Thank you for sharing, this is great to read. I have TNBC and am just coming to the end of my neo-adjuvant chemo and will be having surgery soon. It is great to read about a positive outcome. 

Thank you for sharing this Sue - I saw it just at the right time as I was very low this morning.  I may have triple negative breast cancer and have only seen bad press about it leading me to think that it was a death sentence.  I've had a lumpectomy and waiting to see what treatment I need - I'm terrified of having chemo but your post has given me hope that there's life after this.

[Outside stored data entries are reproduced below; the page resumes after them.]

-- ==== Sys2Proof/Decode.lean ====
section
/-! DEFINITION. Reading a directive's payload (R176, R191), total on any bytes. The rows of opcode_table.json give no
bits, so no word spells a command (entry 32). -/

namespace Sys2Proof

/-- The unsigned number of `k` big-endian bytes, and the bytes after them. -/
def takeNat (k : Nat) (bs : List Byte) : Option (Nat × List Byte) :=
  if k ≤ bs.length then some ((bs.take k).foldl (fun n b => n * 256 + b.toNat) 0, bs.drop k) else none

/-- R191: text, a two-byte length and that many characters. -/
def takeText (bs : List Byte) : Option (List Byte × List Byte) := do
  let (n, bs) ← takeNat 2 bs
  if n ≤ bs.length then some (bs.take n, bs.drop n) else none

/-- `n` numbers of `k` bytes each. -/
def takeNats (k : Nat) : Nat → List Byte → Option (List Nat × List Byte)
  | 0, bs => some ([], bs)
  | n + 1, bs => do
    let (x, bs) ← takeNat k bs
    let (xs, bs) ← takeNats k n bs
    some (x :: xs, bs)

/-- R191: a list, a one-byte item count and the items. -/
def takeList (k : Nat) (bs : List Byte) : Option (List Nat × List Byte) := do
  let (n, bs) ← takeNat 1 bs
  takeNats k n bs

/-- R191: the presence byte of a directive with `n` optional operands; a bit beyond them makes the list malformed. -/
def takePresence (n : Nat) (bs : List Byte) : Option (Nat × List Byte) := do
  let (p, bs) ← takeNat 1 bs
  if p < 2 ^ n then some (p, bs) else none

/-- R191: an optional operand of `k` bytes takes no bytes when it is not given. -/
def takeOpt (given : Bool) (k : Nat) (bs : List Byte) : Option (Option Nat × List Byte) :=
  if given then (takeNat k bs).map fun (x, r) => (some x, r) else some (none, bs)

/-- R191: an optional text operand. -/
def takeOptText (given : Bool) (bs : List Byte) : Option (Option (List Byte) × List Byte) :=
  if given then (takeText bs).map fun (x, r) => (some x, r) else some (none, bs)

/-- R143, R191: a link operand of AMEND-NOTE. One given as NONE takes no bytes (entry 24). -/
def takeLink (given isNone : Bool) (k : Nat) (bs : List Byte) : Option (LinkArg × List Byte) :=
  if given then
    if isNone then some (.none, bs) else (takeNat k bs).map fun (x, r) => (.given x, r)
  else if isNone then none
  else some (.leftOut, bs)

/-- The value read, when no byte is left over. -/
def whole {α : Type} (x : α) (bs : List Byte) : Option α := if bs.isEmpty then some x else none

/-- R152, R191: the widths of a section's operands, by kind code. -/
def sectWidths : Nat → Option (List Nat)
  | 1 | 2 => some []
  | 3 | 4 => some [1, 1, 2]
  | 5 | 6 | 7 | 8 | 9 => some [1]
  | _ => none

/-- Numbers of the given widths. -/
def takeWidths : List Nat → List Byte → Option (List Nat × List Byte)
  | [], bs => some ([], bs)
  | k :: ks, bs => do
    let (x, bs) ← takeNat k bs
    let (xs, bs) ← takeWidths ks bs
    some (x :: xs, bs)

/-- R153, R191: `n` sections. A list that ends before the kind of an announced section runs short, and one with bytes left
over is too long: both are malformed. A section of unknown kind, or one that has begun and lacks an operand, ends the reading:
what follows it cannot be told apart, and the owner refuses the load with that place (entry 47). -/
def takeSections : Nat → List Byte → Option (List SectionArg)
  | 0, bs => whole [] bs
  | n + 1, bs =>
    match takeNat 1 bs with
    | none => none
    | some (kind, bs) =>
      match (sectWidths kind).bind fun ws => takeWidths ws bs with
      | none => some [.unreadable]
      | some (ops, bs) => (takeSections n bs).map fun rest => .given kind ops :: rest

/-- The characters of the word IDENTITY (R149). -/
def identityWord : List Byte := [0x49, 0x44, 0x45, 0x4E, 0x54, 0x49, 0x54, 0x59]

def parseChannel (bs : List Byte) : Option Directive := do
  let (i, bs) ← takeNat 1 bs
  if bs.isEmpty then some (.loadChannel i none) else
  let (kind, bs) ← takeNat 1 bs
  let (range, bs) ← takeNat 1 bs
  let (nom, bs) ← takeNat 2 bs
  let (declared, bs) ← takeNat 2 bs
  let (raw, bs) ← takeNat 1 bs
  let (analyse, bs) ← takeNat 1 bs
  let (harmonic, bs) ← takeNat 1 bs
  whole (.loadChannel i (some ⟨kind, range, nom, declared, raw, analyse, harmonic⟩)) bs

/-- Fields 3 and 6 are LOAD-GROUP's optional operands, in that order (entry 24). The flywheel limit is a count of one
byte (entry 56). -/
def parseGroup (bs : List Byte) : Option Directive := do
  if bs.length = 1 then
    let (i, _) ← takeNat 1 bs
    some (.loadGroup i none)
  else
    let (p, bs) ← takePresence 2 bs
    let (i, bs) ← takeNat 1 bs
    let (members, bs) ← takeList 1 bs
    let (profile, bs) ← takeNat 1 bs
    let (bins, bs) ← takeOpt (p.testBit 0) 1 bs
    let (nominal, bs) ← takeNat 1 bs
    let (refA, bs) ← takeNat 1 bs
    let (refB, bs) ← takeOpt (p.testBit 1) 1 bs
    let (k, bs) ← takeNat 1 bs
    let (f, bs) ← takeNat 1 bs
    let (m, bs) ← takeNat 1 bs
    let (w, bs) ← takeNat 1 bs
    let (d, bs) ← takeNat 1 bs
    let (fly, bs) ← takeNat 1 bs
    whole (.loadGroup i (some ⟨members, profile, bins, nominal, refA, refB, k, f, m, w, d, fly⟩)) bs

def parseProfile (bs : List Byte) : Option Directive := do
  let (i, bs) ← takeNat 1 bs
  if bs.isEmpty then some (.loadProfile i none) else
  let (a, bs) ← takeNat 2 bs
  let (b, bs) ← takeNat 2 bs
  let (c, bs) ← takeNat 2 bs
  let (d, bs) ← takeNat 2 bs
  let (e, bs) ← takeNat 2 bs
  let (f, bs) ← takeNat 2 bs
  let (pre, bs) ← takeNat 1 bs
  let (post, bs) ← takeNat 1 bs
  let (body, bs) ← takeNat 1 bs
  let (burst, bs) ← takeNat 2 bs
  let (most, bs) ← takeNat 2 bs
  whole (.loadProfile i (some ⟨a, b, c, d, e, f, pre, post, body, burst, most⟩)) bs

/-- The limits of R191 are the bin set's: two bytes each (entry 56). -/
def parseBins (bs : List Byte) : Option Directive := do
  let (i, bs) ← takeNat 1 bs
  if bs.isEmpty then some (.loadBins i none) else
  let (orders, bs) ← takeList 1 bs
  let (limits, bs) ← takeList 2 bs
  let (b, bs) ← takeNat 1 bs
  let (n, bs) ← takeNat 1 bs
  let (fund, bs) ← takeNat 2 bs
  whole (.loadBins i (some ⟨orders, limits, b, n, fund⟩)) bs

/-- Field 3, the silence limit, is LOAD-POD's optional operand (R42). The silence and retry limits are counts of one byte
(entry 56). -/
def parsePod (bs : List Byte) : Option Directive := do
  if bs.length = 1 then
    let (i, _) ← takeNat 1 bs
    some (.loadPod i none)
  else
    let (p, bs) ← takePresence 1 bs
    let (i, bs) ← takeNat 1 bs
    let (enable, bs) ← takeNat 1 bs
    let (typ, bs) ← takeNat 1 bs
    let (silence, bs) ← takeOpt (p.testBit 0) 1 bs
    let (retry, bs) ← takeNat 1 bs
    let (off, bs) ← takeNat 2 bs
    let (cool, bs) ← takeNat 2 bs
    let (quiet, bs) ← takeNat 1 bs
    whole (.loadPod i (some ⟨enable, typ, silence, retry, off, cool, quiet⟩)) bs

def parseTemplate (bs : List Byte) : Option Directive := do
  let (i, bs) ← takeNat 1 bs
  if bs.isEmpty then some (.loadTemplate i none) else
  let (n, bs) ← takeNat 1 bs
  let sections ← takeSections n bs
  some (.loadTemplate i (some ⟨n, sections⟩))

/-- The retry, hot and resume limits take one byte each (entry 56). -/
def parsePrinter (bs : List Byte) : Option Directive := do
  let (a, bs) ← takeNat 1 bs
  let (b, bs) ← takeNat 2 bs
  let (c, bs) ← takeNat 2 bs
  let (d, bs) ← takeNat 1 bs
  let (e, bs) ← takeNat 1 bs
  let (f, bs) ← takeNat 1 bs
  whole (.loadPrinter ⟨a, b, c, d, e, f⟩) bs

def parseOpen (bs : List Byte) : Option Directive := do
  let (p, bs) ← takePresence 2 bs
  let (n, bs) ← takeNat 2 bs
  let (wall, bs) ← takeNat 4 bs
  let (site, bs) ← takeOptText (p.testBit 0) bs
  let (crew, bs) ← takeOptText (p.testBit 1) bs
  whole (.openSurvey ⟨n, wall, site, crew⟩) bs

def parseIdentity (bs : List Byte) : Option Directive := do
  let (p, bs) ← takePresence 3 bs
  let (site, bs) ← takeOptText (p.testBit 0) bs
  let (crew, bs) ← takeOptText (p.testBit 1) bs
  let (client, bs) ← takeOptText (p.testBit 2) bs
  whole (.setIdentity ⟨site, crew, client⟩) bs

def parseAddNote (bs : List Byte) : Option Directive := do
  let (p, bs) ← takePresence 4 bs
  let (kind, bs) ← takeNat 1 bs
  let (refer, bs) ← takeOpt (p.testBit 0) 6 bs
  let (sag, bs) ← takeOpt (p.testBit 1) 4 bs
  let (interval, bs) ← takeOpt (p.testBit 2) 4 bs
  let (pod, bs) ← takeOpt (p.testBit 3) 1 bs
  let (text, bs) ← takeText bs
  whole (.addNote ⟨kind, refer, sag, interval, pod, text⟩) bs

/-- R143, R191: every operand but the note number is optional; the second presence byte marks the links given as NONE, in
the same order of bits. -/
def parseAmendNote (bs : List Byte) : Option Directive := do
  let (p, bs) ← takePresence 6 bs
  let (q, bs) ← takePresence 6 bs
  if q.testBit 0 || q.testBit 1 || q.testBit 5 then none else
  let (note, bs) ← takeNat 1 bs
  let (kind, bs) ← takeOpt (p.testBit 0) 1 bs
  let (refer, bs) ← takeOpt (p.testBit 1) 6 bs
  let (sag, bs) ← takeLink (p.testBit 2) (q.testBit 2) 4 bs
  let (interval, bs) ← takeLink (p.testBit 3) (q.testBit 3) 4 bs
  let (pod, bs) ← takeLink (p.testBit 4) (q.testBit 4) 1 bs
  let (text, bs) ← takeOptText (p.testBit 5) bs
  whole (.amendNote note ⟨kind, refer, sag, interval, pod, text⟩) bs

/-- R149: a note number of one byte, or the word IDENTITY as text (entry 24). -/
def parseReadNote (bs : List Byte) : Option Directive :=
  match bs with
  | [n] => some (.readNote (.note n.toNat))
  | _ => do
    let (word, bs) ← takeText bs
    if word = identityWord then whole (.readNote .identity) bs else none

def parseSubmit (bs : List Byte) : Option Directive := do
  let (template, bs) ← takeNat 1 bs
  let (fromTick, bs) ← takeNat 6 bs
  let (toTick, bs) ← takeNat 6 bs
  let (mask, bs) ← takeNat 1 bs
  let (copies, bs) ← takeNat 1 bs
  whole (.submitPrint ⟨template, fromTick, toTick, mask, copies⟩) bs

/-- A directive of one operand. -/
def parseOne (k : Nat) (f : Nat → Directive) (bs : List Byte) : Option Directive := do
  let (n, bs) ← takeNat k bs
  whole (f n) bs

/-- A directive of two operands of one byte. -/
def parseTwo (f : Nat → Nat → Directive) (bs : List Byte) : Option Directive := do
  let (a, bs) ← takeNat 1 bs
  let (b, bs) ← takeNat 1 bs
  whole (f a b) bs

def parsePodWrite (bs : List Byte) : Option Directive := do
  let (a, bs) ← takeNat 1 bs
  let (b, bs) ← takeNat 1 bs
  let (v, bs) ← takeNat 2 bs
  whole (.podWrite a b v) bs

/-- The operand list of the directive of a code (10 "Directives and replies"). The table of R191 does not name the grant window
of LOAD-LINK, which is read as 1 byte, the fewest that hold 0..64 (DEDUCED, unsafe, entry 61). -/
def parseOperands (code : Nat) (bs : List Byte) : Option Directive :=
  match code with
  | 0x01 => parseChannel bs
  | 0x02 => parseGroup bs
  | 0x03 => parseProfile bs
  | 0x04 => parseBins bs
  | 0x05 => parsePod bs
  | 0x06 => parseTemplate bs
  | 0x07 => parsePrinter bs
  | 0x08 => parseOne 1 .loadLink bs
  | 0x09 => parseTwo .readTable bs
  | 0x10 => parseOpen bs
  | 0x11 => whole .closeSurvey bs
  | 0x12 => whole .restart bs
  | 0x20 => parseIdentity bs
  | 0x21 => parseAddNote bs
  | 0x22 => parseAmendNote bs
  | 0x23 => parseOne 1 .withdrawNote bs
  | 0x24 => whole .mark bs
  | 0x25 => parseReadNote bs
  | 0x30 => parseSubmit bs
  | 0x31 => parseOne 2 .cancelPrint bs
  | 0x40 => parseTwo .podRead bs
  | 0x41 => parsePodWrite bs
  | 0x42 => parseOne 1 .podCycle bs
  | 0x43 => parseOne 1 .podRelease bs
  | 0x50 => whole .readKit bs
  | 0x51 => whole .readSnapshot bs
  | 0x52 => whole .clearSnapshot bs
  | 0x53 => whole .clearCounters bs
  | 0x54 => parseOne 1 .clearPeaks bs
  | 0x55 => parseOne 4 .readSag bs
  | _ => none

/-- R176, R191: the directive a payload holds, or none where it is answered BAD_DIRECTIVE: too short for the code and the
operand length, an operand length that is not the rest's, an unknown code, or operands that do not form the directive's
list. -/
def parseDirective (payload : List Byte) : Option Directive := do
  let (code, bs) ← takeNat 1 payload
  let (n, bs) ← takeNat 2 bs
  if bs.length = n then parseOperands code bs else none

/-- The command that a word spells by the table's bits: no row gives any. -/
def decodeTableWord (_nbits _w : Nat) : Option Instr := none

end Sys2Proof
end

Your message has certainly given hope to me so thank you again.

Deborah

Hi Deborah

I just read your post and wanted to wish you well if you have chemotherapy. I'm just coming to the end of 4 months chemotherapy for TNBC prior to surgery. Like you I was terrified of having chemo and pleaded with my surgeon to do surgery. I've had a pretty intensive course of chemo with weekly treatment for the first 12 weeks, followed by 3 cycles of 3-weekly treatment which finishes next week. It has been nothing like as bad as I feared because the staff do so much so support with the side effects. I do have side effects but they are manageable, if you need to have chemo, take one step at a time, keep talking to the nurses who will support you, and I've found keeping up with gentle exercise has really helped me. Signs are that I've had a good response to the chemo, my lump has gone. Happy to chat further if you would like to.

Best wishes

Corrine

Thank you so much, Sue !

This was such a heartening post, I really needed to read your account.

I really understand you wanting to not rake over the past....... you're in a new place now.

Best wishes ️

Thank you so much for replying to my post Corinne, I'm just so overwhelmed with everything at the moment to be honest and it's lovely to hear that you're doing so well.  It gives me courage for my results next week - I'm prepared for the TNBC diagnosis.  I've gone through the process a different way around to you - I've had the lumpectomy first and will follow up with chemo, so glad your lump has gone.  Does that mean no surgery at all?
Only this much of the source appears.